Instructions to follow
Through the line that contains "unfold State.notify; simp", return the data below exactly, starting at its first line; leave the rest out.

----

-- ==== Sys2Proof/Laws/Frames.lean ====
section
/-!
SUPPORT. What each shared operation leaves alone: one lemma for each field that an operation never changes.
-/

namespace Sys2Proof.Machine

/-- What every step of a fold keeps, the fold keeps. -/
theorem foldl_keeps {α β : Type} (g : State → β) (f : State → α → State) (h : ∀ s a, g (f s a) = g s) (l : List α)
    (s : State) : g (l.foldl f s) = g s := by
  induction l generalizing s with
  | nil => rfl
  | cons a l ih => rw [List.foldl_cons, ih, h]

@[simp] theorem State.notify_frame (s : State) (n : Notice) (p : Port) :
    (s.notify n p).demands = s.demands ∧ (s.notify n p).age = s.age ∧ (s.notify n p).alloc = s.alloc ∧ (s.notify
    n p).valve = s.valve ∧ (s.notify n p).regime = s.regime ∧ (s.notify n p).temps = s.temps ∧ (s.notify n
    p).flows = s.flows ∧ (s.notify n p).delivered = s.delivered ∧ (s.notify n p).zones = s.zones ∧ (s.notify n
    p).shed = s.shed ∧ (s.notify n p).pwm = s.pwm ∧ (s.notify n p).params = s.params ∧ (s.notify n p).setup =
    s.setup ∧ (s.notify n p).ring = s.ring ∧ (s.notify n p).resetRecord = s.resetRecord ∧ (s.notify n p).hvReady
    = s.hvReady ∧ (s.notify n p).valveAt = s.valveAt ∧ (s.notify n p).pending = s.pending ∧ (s.notify n
    p).timeBase = s.timeBase := by
  unfold State.notify; simp

@[simp] theorem State.notifyAll_frame (s : State) (n : Notice) :
    (s.notifyAll n).demands = s.demands ∧ (s.notifyAll n).age = s.age ∧ (s.notifyAll n).alloc = s.alloc ∧
    (s.notifyAll n).valve = s.valve ∧ (s.notifyAll n).regime = s.regime ∧ (s.notifyAll n).temps = s.temps ∧
    (s.notifyAll n).flows = s.flows ∧ (s.notifyAll n).delivered = s.delivered ∧ (s.notifyAll n).zones = s.zones
    ∧ (s.notifyAll n).shed = s.shed ∧ (s.notifyAll n).pwm = s.pwm ∧ (s.notifyAll n).params = s.params ∧
    (s.notifyAll n).setup = s.setup ∧ (s.notifyAll n).ring = s.ring ∧ (s.notifyAll n).resetRecord =
    s.resetRecord ∧ (s.notifyAll n).hvReady = s.hvReady ∧ (s.notifyAll n).valveAt = s.valveAt ∧ (s.notifyAll
    n).pending = s.pending ∧ (s.notifyAll n).timeBase = s.timeBase := by
  unfold State.notifyAll; simp

@[simp] theorem State.dormantUpkeep_frame (s : State) :
    (s.dormantUpkeep).ports = s.ports ∧ (s.dormantUpkeep).demands = s.demands ∧ (s.dormantUpkeep).age = s.age ∧
    (s.dormantUpkeep).alloc = s.alloc ∧ (s.dormantUpkeep).valve = s.valve ∧ (s.dormantUpkeep).temps = s.temps ∧
    (s.dormantUpkeep).flows = s.flows ∧ (s.dormantUpkeep).delivered = s.delivered ∧ (s.dormantUpkeep).zones =
    s.zones ∧ (s.dormantUpkeep).shed = s.shed ∧ (s.dormantUpkeep).pwm = s.pwm ∧ (s.dormantUpkeep).params =
    s.params ∧ (s.dormantUpkeep).setup = s.setup ∧ (s.dormantUpkeep).ring = s.ring ∧
    (s.dormantUpkeep).resetRecord = s.resetRecord ∧ (s.dormantUpkeep).hvReady = s.hvReady ∧
    (s.dormantUpkeep).valveAt = s.valveAt ∧ (s.dormantUpkeep).pending = s.pending ∧ (s.dormantUpkeep).timeBase =
    s.timeBase := by
  unfold State.dormantUpkeep; (repeat' split) <;> simp

@[simp] theorem State.freeSlot_frame (s : State) (i : Fin 15) :
    (s.freeSlot i).ports = s.ports ∧ (s.freeSlot i).alloc = s.alloc ∧ (s.freeSlot i).valve = s.valve ∧
    (s.freeSlot i).temps = s.temps ∧ (s.freeSlot i).flows = s.flows ∧ (s.freeSlot i).delivered = s.delivered ∧
    (s.freeSlot i).zones = s.zones ∧ (s.freeSlot i).shed = s.shed ∧ (s.freeSlot i).pwm = s.pwm ∧ (s.freeSlot
    i).params = s.params ∧ (s.freeSlot i).setup = s.setup ∧ (s.freeSlot i).ring = s.ring ∧ (s.freeSlot
    i).resetRecord = s.resetRecord ∧ (s.freeSlot i).hvReady = s.hvReady ∧ (s.freeSlot i).valveAt = s.valveAt ∧
    (s.freeSlot i).pending = s.pending ∧ (s.freeSlot i).timeBase = s.timeBase := by
  unfold State.freeSlot; simp

@[simp] theorem State.writeDemand_frame (s : State) (i : Fin 15) (d : Demand) (k : Bool) :
    (s.writeDemand i d k).ports = s.ports ∧ (s.writeDemand i d k).alloc = s.alloc ∧ (s.writeDemand i d k).valve
    = s.valve ∧ (s.writeDemand i d k).temps = s.temps ∧ (s.writeDemand i d k).flows = s.flows ∧ (s.writeDemand i
    d k).delivered = s.delivered ∧ (s.writeDemand i d k).zones = s.zones ∧ (s.writeDemand i d k).shed = s.shed ∧
    (s.writeDemand i d k).pwm = s.pwm ∧ (s.writeDemand i d k).params = s.params ∧ (s.writeDemand i d k).setup =
    s.setup ∧ (s.writeDemand i d k).ring = s.ring ∧ (s.writeDemand i d k).resetRecord = s.resetRecord ∧
    (s.writeDemand i d k).hvReady = s.hvReady ∧ (s.writeDemand i d k).valveAt = s.valveAt ∧ (s.writeDemand i d
    k).pending = s.pending ∧ (s.writeDemand i d k).timeBase = s.timeBase := by
  unfold State.writeDemand; (repeat' split) <;> simp

@[simp] theorem State.createSynthetic_frame (s : State) (z : Zone) :
    (s.createSynthetic z).ports = s.ports ∧ (s.createSynthetic z).alloc = s.alloc ∧ (s.createSynthetic z).valve
    = s.valve ∧ (s.createSynthetic z).temps = s.temps ∧ (s.createSynthetic z).flows = s.flows ∧
    (s.createSynthetic z).delivered = s.delivered ∧ (s.createSynthetic z).zones = s.zones ∧ (s.createSynthetic
    z).shed = s.shed ∧ (s.createSynthetic z).pwm = s.pwm ∧ (s.createSynthetic z).params = s.params ∧
    (s.createSynthetic z).setup = s.setup ∧ (s.createSynthetic z).ring = s.ring ∧ (s.createSynthetic
    z).resetRecord = s.resetRecord ∧ (s.createSynthetic z).hvReady = s.hvReady ∧ (s.createSynthetic z).valveAt =
    s.valveAt ∧ (s.createSynthetic z).pending = s.pending ∧ (s.createSynthetic z).timeBase = s.timeBase := by
  unfold State.createSynthetic; simp

@[simp] theorem State.withdrawSynthetic_frame (s : State) (z : Zone) :
    (s.withdrawSynthetic z).ports = s.ports ∧ (s.withdrawSynthetic z).alloc = s.alloc ∧ (s.withdrawSynthetic
    z).valve = s.valve ∧ (s.withdrawSynthetic z).temps = s.temps ∧ (s.withdrawSynthetic z).flows = s.flows ∧
    (s.withdrawSynthetic z).delivered = s.delivered ∧ (s.withdrawSynthetic z).zones = s.zones ∧
    (s.withdrawSynthetic z).shed = s.shed ∧ (s.withdrawSynthetic z).pwm = s.pwm ∧ (s.withdrawSynthetic z).params
    = s.params ∧ (s.withdrawSynthetic z).setup = s.setup ∧ (s.withdrawSynthetic z).ring = s.ring ∧
    (s.withdrawSynthetic z).resetRecord = s.resetRecord ∧ (s.withdrawSynthetic z).hvReady = s.hvReady ∧
    (s.withdrawSynthetic z).valveAt = s.valveAt ∧ (s.withdrawSynthetic z).pending = s.pending ∧
    (s.withdrawSynthetic z).timeBase = s.timeBase := by
  unfold State.withdrawSynthetic; (repeat' split) <;> simp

----

Response
-- ==== Sys2Proof/Laws/Frames.lean ====
section
/-!
SUPPORT. What each shared operation leaves alone: one lemma for each field that an operation never changes.
-/

namespace Sys2Proof.Machine

/-- What every step of a fold keeps, the fold keeps. -/
theorem foldl_keeps {α β : Type} (g : State → β) (f : State → α → State) (h : ∀ s a, g (f s a) = g s) (l : List α)
    (s : State) : g (l.foldl f s) = g s := by
  induction l generalizing s with
  | nil => rfl
  | cons a l ih => rw [List.foldl_cons, ih, h]

@[simp] theorem State.notify_frame (s : State) (n : Notice) (p : Port) :
    (s.notify n p).demands = s.demands ∧ (s.notify n p).age = s.age ∧ (s.notify n p).alloc = s.alloc ∧ (s.notify
    n p).valve = s.valve ∧ (s.notify n p).regime = s.regime ∧ (s.notify n p).temps = s.temps ∧ (s.notify n
    p).flows = s.flows ∧ (s.notify n p).delivered = s.delivered ∧ (s.notify n p).zones = s.zones ∧ (s.notify n
    p).shed = s.shed ∧ (s.notify n p).pwm = s.pwm ∧ (s.notify n p).params = s.params ∧ (s.notify n p).setup =
    s.setup ∧ (s.notify n p).ring = s.ring ∧ (s.notify n p).resetRecord = s.resetRecord ∧ (s.notify n p).hvReady
    = s.hvReady ∧ (s.notify n p).valveAt = s.valveAt ∧ (s.notify n p).pending = s.pending ∧ (s.notify n
    p).timeBase = s.timeBase := by
  unfold State.notify; simp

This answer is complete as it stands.